Aide sur la recherche

Groupe UMP du Sénat > Accueil > Projets de loi > Droits des Personnes handicapées
Droits des Personnes handicapées
La loi d'orientation en faveur des personnes handicapées du 30 juin 1975
La loi de 1975, votée à l'initiative du Gouvernement de Jacques Chirac, avait pour ambition de former un ensemble cohérent de droits, de services, de prestations, de procédures et d'institutions couvrant les principaux aspects de la vie des personnes handicapées. Ce texte fondateur avait donné force à cet ensemble en créant une obligation nationale de solidarité à leur égard.

Cette impulsion initiale a été relayée par différentes lois relatives à l'emploi (loi du 10 juillet 1987), à l'éducation (loi du 10 juillet 1989) et à l'accessibilité de différents lieux (loi du 13 juillet 1991). La loi de modernisation sociale du 17 janvier 2002 a étendu encore les domaines dans lesquels doit s'exercer l'obligation nationale de solidarité et posé le principe d'un droit à compensation des conséquences du handicap. La loi du 4 mars 2002, relative aux droits des malades et à la qualité du système de soins, a elle-même réaffirmé, à l'initiative du Sénat que " toute personne handicapée a droit, quelle que soit la cause de sa déficience, à la solidarité de l'ensemble de la collectivité nationale " en même temps qu'elle a élargi les missions du Conseil national consultatif des personnes handicapées (CNCPH) et en a renouvelé la composition.

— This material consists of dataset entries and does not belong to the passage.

-- ==== Sys2Proof/Certificates/Slice0/Obligations.lean ====
section
/-! DEFINITION. The statements for the provers. A statement about an instruction word says what `exec` answers when a context `c`
issues it in state `s` (`Runs`); `State.past` is the state behind the group, whose parts `Retirement` spells out. -/

section
open Sys2Proof Sys2Proof.Machine

/-! ## Encoding -/

/-- Tier 3 (R75 to R97). Every legal instruction with a word, encoded as bytes in little-endian order with its `ext` words first, is
decoded to itself with nothing left, whatever its operands. -/
def Obligations.DecodeOfEncode : Prop :=
  ∀ i : Instr, i.isWord = true → WellFormed i = true → decode ((encode i).flatMap bytesOfWord) = .ok (i, [])

/-- R75 to R97. What the decoder accepts has one reading: an instruction that it reads from some words is legal, and the words are its
encoding followed by the rest. The words before an unassigned major opcode are not looked at (R81, R97). -/
def Obligations.EncodeOfDecode : Prop :=
  ∀ (ws rest : List W32) (i : Instr), decodeWords ws = .ok (i, rest) → (∀ e w, i ≠ .unassignedMajorOpcode e w) →
    WellFormed i = true ∧ ws = encode i ++ rest

/-- R76 to R86. Words written out from the encoding tables, one of each of several families, decode to the instruction they stand for. -/
def Obligations.SpecWordsDecode : Prop :=
  ∀ p ∈ ([
    -- major 0x01: d 3, a 4, b 5, function 1
    (0b0000001_00011_00100_00101_0000000001#32, Instr.sub [] 3 4 5),
    -- major 0x02: d 1, a 2, immediate −1
    (0b0000010_00001_00010_111111111111111#32, Instr.addi [] 1 2 0x7FFF),
    -- major 0x10: x 6, y 7, offset −2
    (0b0010000_00110_00111_111111111111110#32, Instr.beq [] 6 7 0x7FFE),
    -- major 0x19: d 9, CSR 0x020
    (0b0011001_01001_00000000_000000100000#32, Instr.csrr [] 9 0x020),
    -- major 0x1A: d 8, a 2, size 3, mode 0, offset 4
    (0b0011010_01000_00010_11_00_00000000100#32, Instr.ldl [] 8 2 3 0 4),
    -- major 0x20: d 1, a 2, b 3, mask 0, rounding 2
    (0b0100000_00001_00010_00011_00000_000_10#32, Instr.vadd [] 1 2 3 0 2),
    -- major 0x38: d 4, a 5, tag 2, mode 0, offset 1
    (0b0111000_00100_00101_0010_00_000000001#32, Instr.vld [] 4 5 2 0 1),
    -- major 0x40: window 1, descriptors 2 and 3, index register 4, check 1
    (0b1000000_0001_010_011_00100_000000000_1#32, Instr.mma [] 1 2 3 4 1),
    -- major 0x48: d 1, a 2, b 3, function 0, size 1, form 0
    (0b1001000_00001_00010_00011_0000_01_0000#32, Instr.amoAdd [] 1 2 3 1),
    -- major 0x4D: d 1, a 2, scope 5, function 4
    (0b1001101_00001_00010_000000000_101_100#32, Instr.bwait [] 1 2 5),
    -- major 0x51: d 1, a 2, b 3
    (0b1010001_00001_00010_00011_0000000000#32, Instr.plink [] 1 2 3),
    -- major 0x58: d 7, function 2
    (0b1011000_00111_00000000000000000010#32, Instr.tstamp [] 7)
  ] : List (W32 × Instr)), decodeWords [p.1] = .ok (p.2, [])

/-! ## Fetch and step -/

/-- R96, R97, R388, R399. When the schedule lets core `cid` issue, the core may issue, its issuer `c`, which leaves its wait as `x` if its turn
has only now come, has nothing due, and the words fetched at its pc decode to an instruction, the step is that instruction's `exec` on the
state after the fetch, with `x` as the issuing context. When the words are no instruction, and it may retire them, the step is the program
fault `ILLEGAL` of `x` with the detail and the word that the decoder reports; nothing else is executed. Either way a group that is not held
takes the issue of the core for as many cycles as it has words (`spend`), and changes nothing more. That the issuer is the current context,
or while that is held the one that has waited longest since it issued, is log 7 and 79, and that a woken context stays parked until its turn
comes is log 97. -/
def Obligations.StepRunsDecoded : Prop :=
  (∀ (s t v u : State) (cid : Nat) (rest : List Choice) (c x : Ctx) (ws more : List W32) (i : Instr),
     s.schedule = .issue cid :: rest → t = ({ s with schedule := rest } : State) → t.mayIssue cid = true → t.issuerOn cid = some c →
     ((t.select cid).getD t).rouse c = (v, x) → (x.migMark && x.used == 0) = false → x.due = none → awaitCheck v x = false →
     v.fetchGroup x 4 x.pc [] = .words u ws → decodeWords ws = .ok (i, more) →
     step s = spend x ws.length (exec i { u with focus := some x.key })) ∧
  (∀ (s t v u : State) (cid : Nat) (rest : List Choice) (c x : Ctx) (ws : List W32) (r : Reject),
     s.schedule = .issue cid :: rest → t = ({ s with schedule := rest } : State) → t.mayIssue cid = true → t.issuerOn cid = some c →
     ((t.select cid).getD t).rouse c = (v, x) → (x.migMark && x.used == 0) = false → x.due = none → awaitCheck v x = false →
     v.fetchGroup x 4 x.pc [] = .words u ws → decodeWords ws = .error r →
     u.ctx x.key = some x → x.canIssue = true → awaitCheck { u with focus := some x.key } x = false → x.used + ws.length ≤ x.limit →
     step s = spend x ws.length
       (.next (State.programFault { u with focus := some x.key } x 0x01 r.report.1 x.pc (r.report.2.zeroExtend 64)))) ∧
  (∀ (t : State) (c : Ctx),
     (c.st ≠ .parked → t.rouse c = (t, c)) ∧
     (c.st = .parked → t.rouse c = (t.setCtx { c with st := .ready }, { c with st := .ready }))) ∧
  (∀ (c x : Ctx) (n : Nat) (t : State), t.ctx c.key = some x →
     (x.uid = c.uid → x.held = true → spend c n (.next t) = .next t) ∧
     (x.uid ≠ c.uid ∨ x.held = false → spend c n (.next t) = .next (t.modCore c.cur fun k => { k with busy := n }))) ∧
  (∀ (c : Ctx) (n : Nat) (t : State), t.ctx c.key = none → spend c n (.next t) = .next (t.modCore c.cur fun k => { k with busy := n })) ∧
  (∀ (t : State) (cid : Nat), t.mayIssue cid = true ↔
     (t.core cid).failed = false ∧ (t.core cid).gated = false ∧ (t.core cid).busy = 0 ∧ (t.layer (layerOf cid)).issues = true)

/-- R3, R75, R91, R96. Without translation, a word of this package's memory whose line neither the core nor a slice has cached is read from
memory at the pc, lowest byte first: the fetch finds it. When it is no `ext` word it is the whole group; when it is one, the group goes on
with the words that a fetch of at most three more finds behind it. Memory is not changed. -/
def Obligations.FetchReadsMemory : Prop :=
  ∀ (s : State) (c : Ctx) (pc : BitVec 57),
    s.cfg.ptEn = false → s.cfg.injArm = false → s.poison = [] → s.slices = [] → s.peerLines = [] → (s.core c.cur).icache = [] →
    s.identity pc.toNat c.sup = some pc.toNat → paSpace pc.toNat < 2 → s.isPeer pc.toNat = false → pc.toNat % 128 + 4 ≤ 128 →
    let w : W32 := BitVec.ofNat 32 (s.mem.readN pc.toNat 4)
    ∃ u, u.mem = s.mem ∧
      (isExtWord w = false → s.fetchGroup c 4 pc [] = .words u [w]) ∧
      (isExtWord w = true → s.fetchGroup c 4 pc [] = u.fetchGroup c 3 (pc + 4) [w])

/-- R27, R40 to R45. No step of a state whose contexts are stored under their keys stops the machine: faults, traps and kills of programs
are next states. -/
def Obligations.StepAnswersNext : Prop :=
  ∀ s : State, s.Keyed → ∃ t, step s = .next t

/-! ## Invariants -/

/-- Every context stays under the key of its start core and slot, once (R27, R297). -/
def Obligations.StepKeepsKeyed : Prop :=
  ∀ s t : State, s.Keyed → step s = .next t → t.Keyed

/-- Tier 3. The memory of the package stays in its canonical form in every step. -/
def Obligations.StepKeepsMemoryCanonical : Prop :=
  ∀ s t : State, s.MemOk → step s = .next t → t.MemOk

/-- Both invariants hold at reset, and reset is as the manual says where it gives a value: no context and no launch, translation off
(R287), no owner (R366), every stream disabled (R309), matrix partitions of 8 row-blocks and weights of 1 (R171), a lease pool from 0x40000
(R289), `TWWIN` 1000 and `TWRETRY` 4 (R356). -/
def Obligations.ResetState : Prop :=
  State.reset.Keyed ∧ State.reset.MemOk ∧ State.reset.ctxs = [] ∧ State.reset.launches = [] ∧ State.reset.cfg.ptEn = false ∧
  State.reset.own.owner = 0 ∧ (∀ q, (State.reset.stream q).en = false) ∧
  (∀ g, (State.reset.cluster g).part = Vector.replicate 8 8 ∧ (State.reset.cluster g).wgt = Vector.replicate 8 1) ∧
  (∀ c, 256 * (State.reset.core c).poolBase = 0x40000) ∧ State.reset.fab.win = 1000 ∧ State.reset.fab.retry = 4

/-! ## Retirement -/

/-- R25, R36. Behind a group of n words the context stands at the address behind it with n more units of work and n more words used of its
yield interval, and it is not held; its tenant is credited the work, and nothing but contexts, tenants and the event counter changes. -/
def Obligations.Retirement : Prop :=
  ∀ (s : State) (c : Ctx) (e : List Ext), s.onlyContexts (s.past c e c) ∧ s.othersKept (s.past c e c) c.key ∧
    (let n := e.length + 1
     (s.past c e c).ctx c.key = some
      { c with pc := c.pc + BitVec.ofNat 57 (4 * n), rwc := c.rwc + n, used := c.used + n, held := false, place := none, woken := [], issuedAt := s.stamp }) ∧
    (s.past c e c).tenant c.tenant = (s.tenant c.tenant).addWork s.time (e.length + 1) c.backup ∧
    ∀ t, t ≠ c.tenant → (s.past c e c).tenant t = s.tenant t

/-- R16, R79, R92. A scalar register that is written reads the value, every other one reads as before, and `s0` reads 0 always; nothing but
the register file changes. An immediate field, of 9, 11, 15 or 20 bits, is sign-extended; one IMM word puts 22 bits above the field and two
put 44, the first the highest, and the whole is sign-extended. -/
def Obligations.ScalarOperands : Prop :=
  (∀ (c : Ctx) (d r : BitVec 5) (v : W64),
     (c.wr d v).rs r = (if r = 0 then 0 else if r = d then v else c.rs r) ∧ c.wr d v = { c with s := (c.wr d v).s }) ∧
  (∀ w ∈ [9, 11, 15, 20], ∀ (f : BitVec w) (p q : BitVec 22),
     (wideImm f []).toInt = f.toInt ∧ (wideImm f [.imm p]).toInt = p.toInt * 2 ^ w + f.toNat ∧
     (wideImm f [.imm p, .imm q]).toInt = (p.toInt * 2 ^ 22 + q.toNat) * 2 ^ w + f.toNat)

/-! ## Scalar arithmetic (R114 to R119) -/

/-- R114 to R119. The integer forms complete with their values. Division truncates towards zero and the remainder takes the dividend's
sign; −2^63 by −1 gives −2^63 and 0 without a flag; a division by zero completes with all ones and the dividend and raises `DZ`. `clz`
and `ctz` count the zero bits above the highest and below the lowest one bit, 64 for 0, `popc` the one bits. The immediate forms, `lih` (the
widened field shifted left by 15), `addpc` (an offset in words from the word's own address, modulo 2^57) and `sel` complete alike. -/
def Obligations.IntegerForms : Prop :=
  (∀ (s : State) (c : Ctx) (e : List Ext) (d a b : BitVec 5), Runs s c e [d.toNat, a.toNat, b.toNat] [] →
     ∀ p ∈ ([
       (.add e d a b, c.rs a + c.rs b), (.sub e d a b, c.rs a - c.rs b), (.mul e d a b, c.rs a * c.rs b),
       (.mulh e d a b, ((c.rs a).signExtend 128 * (c.rs b).signExtend 128).extractLsb' 64 64),
       (.mulhz e d a b, ((c.rs a).zeroExtend 128 * (c.rs b).zeroExtend 128).extractLsb' 64 64),
       (.and e d a b, c.rs a &&& c.rs b), (.or e d a b, c.rs a ||| c.rs b), (.xor e d a b, c.rs a ^^^ c.rs b),
       (.shl e d a b, c.rs a <<< ((c.rs b).extractLsb' 0 6).toNat), (.shr e d a b, c.rs a >>> ((c.rs b).extractLsb' 0 6).toNat),
       (.sra e d a b, (c.rs a).sshiftRight ((c.rs b).extractLsb' 0 6).toNat),
       (.min e d a b, if (c.rs a).toInt ≤ (c.rs b).toInt then c.rs a else c.rs b),
       (.max e d a b, if (c.rs a).toInt ≤ (c.rs b).toInt then c.rs b else c.rs a),
       (.minz e d a b, if (c.rs a).toNat ≤ (c.rs b).toNat then c.rs a else c.rs b),
       (.maxz e d a b, if (c.rs a).toNat ≤ (c.rs b).toNat then c.rs b else c.rs a),
       (.seq e d a b, if c.rs a = c.rs b then 1 else 0), (.sne e d a b, if c.rs a = c.rs b then 0 else 1),
       (.slt e d a b, if (c.rs a).toInt < (c.rs b).toInt then 1 else 0),
       (.sltz e d a b, if (c.rs a).toNat < (c.rs b).toNat then 1 else 0)] : List (Instr × W64)),
     exec p.1 s = .next (s.past c e (c.wr d p.2))) ∧
  (∀ (s : State) (c : Ctx) (e : List Ext) (d a b : BitVec 5), Runs s c e [d.toNat, a.toNat, b.toNat] [] →
     ∀ p ∈ ([
       (.div e d a b, if c.rs b = 0 then -1 else (c.rs a).sdiv (c.rs b)), (.divz e d a b, if c.rs b = 0 then -1 else (c.rs a).udiv (c.rs b)),
       (.rem e d a b, if c.rs b = 0 then c.rs a else (c.rs a).srem (c.rs b)),
       (.remz e d a b, if c.rs b = 0 then c.rs a else (c.rs a).umod (c.rs b))] : List (Instr × W64)),
     exec p.1 s = .next (s.past c e { c.wr d p.2 with fpflags := c.fpflags ||| (if c.rs b = 0 then 2 else 0) })) ∧
  (∀ (s : State) (c : Ctx) (e : List Ext) (d a : BitVec 5), Runs s c e [d.toNat, a.toNat] [] →
     (∃ n, n ≤ 64 ∧ exec (.clz e d a) s = .next (s.past c e (c.wr d (BitVec.ofNat 64 n))) ∧
       (∀ i, 64 - n ≤ i → i < 64 → (c.rs a).getLsbD i = false) ∧ (n < 64 → (c.rs a).getLsbD (63 - n) = true)) ∧
     (∃ n, n ≤ 64 ∧ exec (.ctz e d a) s = .next (s.past c e (c.wr d (BitVec.ofNat 64 n))) ∧
       (∀ i, i < n → (c.rs a).getLsbD i = false) ∧ (n < 64 → (c.rs a).getLsbD n = true)) ∧
     exec (.popc e d a) s = .next (s.past c e (c.wr d (BitVec.ofNat 64 ((List.range 64).countP fun i => (c.rs a).getLsbD i))))) ∧
  (∀ (s : State) (c : Ctx) (e : List Ext) (d a b z : BitVec 5) (i : BitVec 15) (n : BitVec 6) (j : BitVec 20),
     Runs s c e [d.toNat, a.toNat, b.toNat, z.toNat] [] →
     ∀ p ∈ ([
       (.addi e d a i, c.rs a + wideImm i e), (.andi e d a i, c.rs a &&& wideImm i e), (.ori e d a i, c.rs a ||| wideImm i e),
       (.xori e d a i, c.rs a ^^^ wideImm i e), (.slti e d a i, if (c.rs a).toInt < (wideImm i e).toInt then 1 else 0),
       (.shli e d a n, c.rs a <<< n.toNat), (.shri e d a n, c.rs a >>> n.toNat), (.srai e d a n, (c.rs a).sshiftRight n.toNat),
       (.lih e d j, wideImm j e <<< 15),
       (.addpc e d j, BitVec.ofNat 64 ((c.pc.toNat + 4 * e.length + (wideImm j e).toNat * 4) % 2 ^ 57)),
       (.sel e d a b z, if c.rs z = 0 then c.rs b else c.rs a)] : List (Instr × W64)),
     exec p.1 s = .next (s.past c e (c.wr d p.2)))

Des carences et des insuffisances qui subsistent

Elles subsistent pour tous les types de handicap, qu'ils soient psychique, mental sensoriel ou moteur, sans oublier les polyhandicapés qui, compte tenu de la gravité de leurs déficiences, ne trouvent pas, le plus souvent, l'accueil et l'accompagnement nécessaires. Des problèmes nouveaux surgissent : grâce aux progrès de la médecine, l'espérance de vie des personnes handicapées augmente de façon significative et des parents inquiets se posent la question du devenir de leurs enfants handicapés vieillissants après leur propre disparition.

Par ailleurs, l'évolution des sciences et techniques ouvre indubitablement de nouvelles perspectives de vie en même temps que celle des mentalités conduit à porter une plus grande attention à tous ceux qui, handicapés ou non, paraissent exclus du mode de vie ordinaire de la société. On se préoccupe ainsi davantage des difficultés qui résultent du handicap pour les personnes handicapées quant à leur participation à la vie sociale et le rôle que l'environnement peut jouer dans l'aggravation ou l'atténuation de ces difficultés.

Un engagement présidentiel

A la lumière de ces différents constats, le Président de la République a souhaité que l'amélioration de la place des personnes handicapées dans la société française constitue un objectif prioritaire de l'action gouvernementale. Des travaux et concertations engagés par le Gouvernement résulte le projet de loi « Egalité des droits et des chances, participation et citoyenneté des personnes handicapées », rapporté au Sénat par Paul BLANC, qui vise à garantir les conditions de l'égalité des droits et des chances à tous les citoyens, notamment aux personnes handicapées, quelle que soit la nature de leur handicap.

Le financement

Le financement des droits nouveaux inscrits dans ce projet de loi sera assuré en totalité par une partie des ressources mobilisées grâce à la suppression d'un jour férié. Ces moyens financiers supplémentaires seront affectés à la future Caisse nationale de solidarité pour l'autonomie (CNSA) qui en garantira l'utilisation exclusive au bénéfice des personnes handicapées et des personnes âgées. Ces mesures sont contenues dans le projet de loi relatif au dispositif de solidarité pour l'autonomie des personnes âgées et des personnes handicapées (n°1350) qui sera examiné au Parlement au printemps.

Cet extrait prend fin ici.